Tuesday 20 October 2015

Constitutional Reform: A Must Before 2030

Truth: The failure of our political leaders to notice the decay of our democracy was no mere oversight; rather it was an omission of a selfish nature that comes with the territory of the Jamaican political leadership that puts self before constituents and nation

The idea that the system is for the powerful few and not the majority has sent the constitutional reform discussion into the void of ‘soft issues’ or ‘that cyaa eat’ grey area of the Jamaican consciousness.

The Internal power struggles of the past couple of weeks in the two major political parties cannot and should not be passed along as simple politicking, especially after an unfortunate fiery climax in MP.Raymond Pryce’s North-East St Elizabeth constituency.

Peoples National Party
Another unpleasant example included Dr Bloomfield losing his candidate selection race then being reinstated after a strong showing on an internal poll, the Peoples National Party’s General Secretary tried to explain that party delegates did understand the party constitution and its regulations – that the candidate selection was an “indicative” ballot due the constituency being “provisional”. The action of the party would have offended any laypersons grasp of democracy.

It must be seen for what it is; a complete disregard for democratic principles, corrupt processes and glaring mistrust in our political system and institutions.

Renewed Effort

With the shady inner workings of the political parties on full display and in the light, there must be tripled effort to improve our governance structure through constitutional reform.
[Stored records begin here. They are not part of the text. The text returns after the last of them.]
-- ==== Sys2Proof/Machine/Timers.lean ====
section
/-!
DEFINITION. Time: which timers stand at 0, and one millisecond of every running timer and reading age (log 1, 24).
-/
namespace Sys2Proof.Machine

/-! ### Timers at 0 -/

/-- The expiry command of a timer that stands at 0. -/
def dueIf (t : Option Nat) (i : Instr) : List Instr := if t = some 0 then [i] else []

/-- The expiry command of the yaw engine's stage timer, by the engine state (R136). -/
def Yaw.stageDue (y : Yaw) : List Instr :=
  match y.engine with
  | .claiming => dueIf y.stageLeft .claimWaitExpiry
  | .releasing => dueIf y.stageLeft .releaseTimerExpiry
  | .settling => dueIf y.stageLeft .settleTimerExpiry
  | .braking => dueIf y.stageLeft .applyTimerExpiry
  | .dwelling => dueIf y.stageLeft .dwellTimerExpiry
  | .parked => []
  | .turning => []

/-- The expiry command of the converter's sequence timer, by state and step (R75). -/
def Converter.sequenceDue (c : Converter) : List Instr :=
  match c.state, c.step with
  | .precharging, some .linkCharging => dueIf c.seqLeft .prechargeTimerExpiry
  | .precharging, some .breakerClosing => dueIf c.seqLeft .breakerTimerExpiry
  | .discharging, _ => dueIf c.seqLeft .dischargeTimerExpiry
  | _, _ => []

/-- The expiry command of a pump's flow timer (R112). -/
def FlowCheck.due (p : Pump) (f : FlowCheck) : List Instr :=
  match f.state with
  | .awaiting => dueIf f.left (.flowWindowExpiry p)
  | .flowing => dueIf f.left (.flowLossTimerExpiry p)
  | .idle => []
  | .failed => []

/-- The expiry command of a condition record's timer (R159, R160). -/
def CondRec.due (i : Fin 32) (r : CondRec) : List Instr :=
  match catalogue[i].kind with
  | .level => dueIf r.timer (.onsetDelayExpiry i)
  | .event => dueIf r.timer (.repeatIntervalExpiry i)

/-- The timers of the meter stream, the lines and part time that stand at 0. -/
def State.inputsDue (s : State) : List Instr :=
  dueIf s.meter.staleLeft .staleTimerExpiry ++
    (List.finRange 8).flatMap (fun c => dueIf (s.meter.channels[c]).ageLeft (.slowChannelAgeExpiry c)) ++
    allLines.flatMap (fun l => dueIf (s.inputs.filters.get l).left (.filterTimerExpiry l)) ++
    dueIf (some s.store.secondLeft) .partTimeTick

/-- The timers of the claims, the supply, the converter and the cooling that stand at 0. -/
def State.powerDue (s : State) : List Instr :=
  dueIf s.app.stagger .staggerTimerExpiry ++
    (List.finRange 16).flatMap (fun i => dueIf (s.claim i).offerLeft (.collectionDeadlineExpiry i)) ++
    dueIf s.supply.recovery .recoveryHoldExpiry ++ dueIf s.supply.reconnect .reconnectionHoldExpiry ++
    s.conv.sequenceDue ++ dueIf s.conv.decayLeft .chopperDecayExpiry ++
    dueIf s.cool.firstEval .firstEvaluationTimerExpiry ++
    allZones.flatMap (fun z => dueIf (s.cool.zones.get z).hold (.decreaseHoldExpiry z)) ++
    [Pump.conv, .gen].flatMap (fun p => (s.cool.flow.get p).due p)

/-- The timers of the windows, the yaw engine and the condition records that stand at 0. -/
def State.yawDue (s : State) : List Instr :=
  dueIf (s.align.short.map (·.left)) .shortWindowClose ++ dueIf (s.align.long.map (·.left)) .longWindowClose ++
    s.yaw.stageDue ++ dueIf s.yaw.idleLeft .idleTimerExpiry ++ dueIf s.yaw.budgetLeft .budgetTimerExpiry ++
    allRecords.flatMap (fun i => (s.cond.recs[i]).due i)

/-- The expiries due: one for each timer that stands at 0. -/
def State.due (s : State) : List Instr := s.inputsDue ++ s.powerDue ++ s.yawDue

/-! ### One millisecond -/

/-- A zone's age counts up and its decrease hold down (R99, R107). -/
def ZoneRec.tick (r : ZoneRec) : ZoneRec :=
  { r with age := r.age.map fun a => min (a + 1) 65535, hold := countDown r.hold }

/-- A window's timer (R119). -/
def Window.tick (w : Window) : Window := { w with left := w.left - 1 }

/-- The meter stream's timers (R172, R173). -/
def Meter.tick (m : Meter) : Meter :=
  { m with
    staleLeft := countDown m.staleLeft
    channels := Vector.ofFn fun c => { m.channels[c] with ageLeft := countDown (m.channels[c]).ageLeft } }

/-- The apportioner's timers (R33, R39). -/
def Apportioner.tick (a : Apportioner) : Apportioner :=
  { a with
    stagger := countDown a.stagger
    claims := Vector.ofFn fun i => { a.claims[i] with offerLeft := countDown (a.claims[i]).offerLeft } }

/-- The Cooling Controller's timers. -/
def Cooling.tick (c : Cooling) : Cooling :=
  { zones := c.zones.map ZoneRec.tick
    flow := ⟨{ c.flow.conv with left := countDown c.flow.conv.left }, { c.flow.gen with left := countDown c.flow.gen.left }⟩
    firstEval := countDown c.firstEval }

/-- The yaw engine's timers (R136). -/
def Yaw.tick (y : Yaw) : Yaw :=
  { y with
    stageLeft := countDown y.stageLeft, idleLeft := countDown y.idleLeft, budgetLeft := countDown y.budgetLeft }

/-- The condition records' timers (R159, R160). -/
def Conditions.tick (k : Conditions) : Conditions :=
  { k with recs := Vector.ofFn fun i => { k.recs[i] with timer := countDown (k.recs[i]).timer } }

/-- The time to the next second of part time; a cold reset holds it (R18). -/
def State.secondTick (s : State) : Nat :=
  match s.hold with
  | some ⟨.cold, _, _, _⟩ => s.store.secondLeft
  | some ⟨.warm, _, _, _⟩ => s.store.secondLeft - 1
  | none => s.store.secondLeft - 1

/-- One millisecond passes: every running timer counts down and every reading age up. No record's held field moves. -/
def State.tick (s : State) : State :=
  { s with
    store := { s.store with secondLeft := s.secondTick }
    meter := s.meter.tick
    inputs := { s.inputs with filters := s.inputs.filters.map fun f => { f with left := countDown f.left } }
    app := s.app.tick
    supply :=
      { s.supply with recovery := countDown s.supply.recovery, reconnect := countDown s.supply.reconnect }
    conv := { s.conv with seqLeft := countDown s.conv.seqLeft, decayLeft := countDown s.conv.decayLeft }
    cool := s.cool.tick
    align := { s.align with short := s.align.short.map Window.tick, long := s.align.long.map Window.tick }
    yaw := s.yaw.tick
    cond := s.cond.tick }

/-! ### Part time (R18) -/

/-- A second of part time, wrapping from 2147483647 to 0 (R18). -/
def Store.second (t : Store) : Store := { t with partTime := (t.partTime + 1) % 2147483648, secondLeft := 1000 }

/-- Part time stays at 0 while a cold reset is held (R18). -/
def State.coldHeld (s : State) : Bool :=
  match s.hold with
  | some h => h.kind == .cold
  | none => false

end Sys2Proof.Machine
end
The recent calls by private sector has only reinforced the need for the parliament of Jamaica both the governing administration and the opposition to embrace and concentrate on constitutional reform.  The modernization of Jamaica’s democratic principles and processes has not kept abreast with the rest of the developing world or those nations we aspire to be by 2030.

As the Partnership for Jamaica Agreement states that signed parties must “reaffirm and recommit to the principles of social dialogue and partnership, specifically to further the process of deepening democracy and participatory decision-making.”


As citizens, private sector, civil society, church and other internal forces, must bring pressure on all individual candidates for elected office and their affiliated political organization to commit to the execution of constitutional reform before 2030. 

It is ultimately the hands of parliament that must be moved to set controls upon themselves and repower the majority.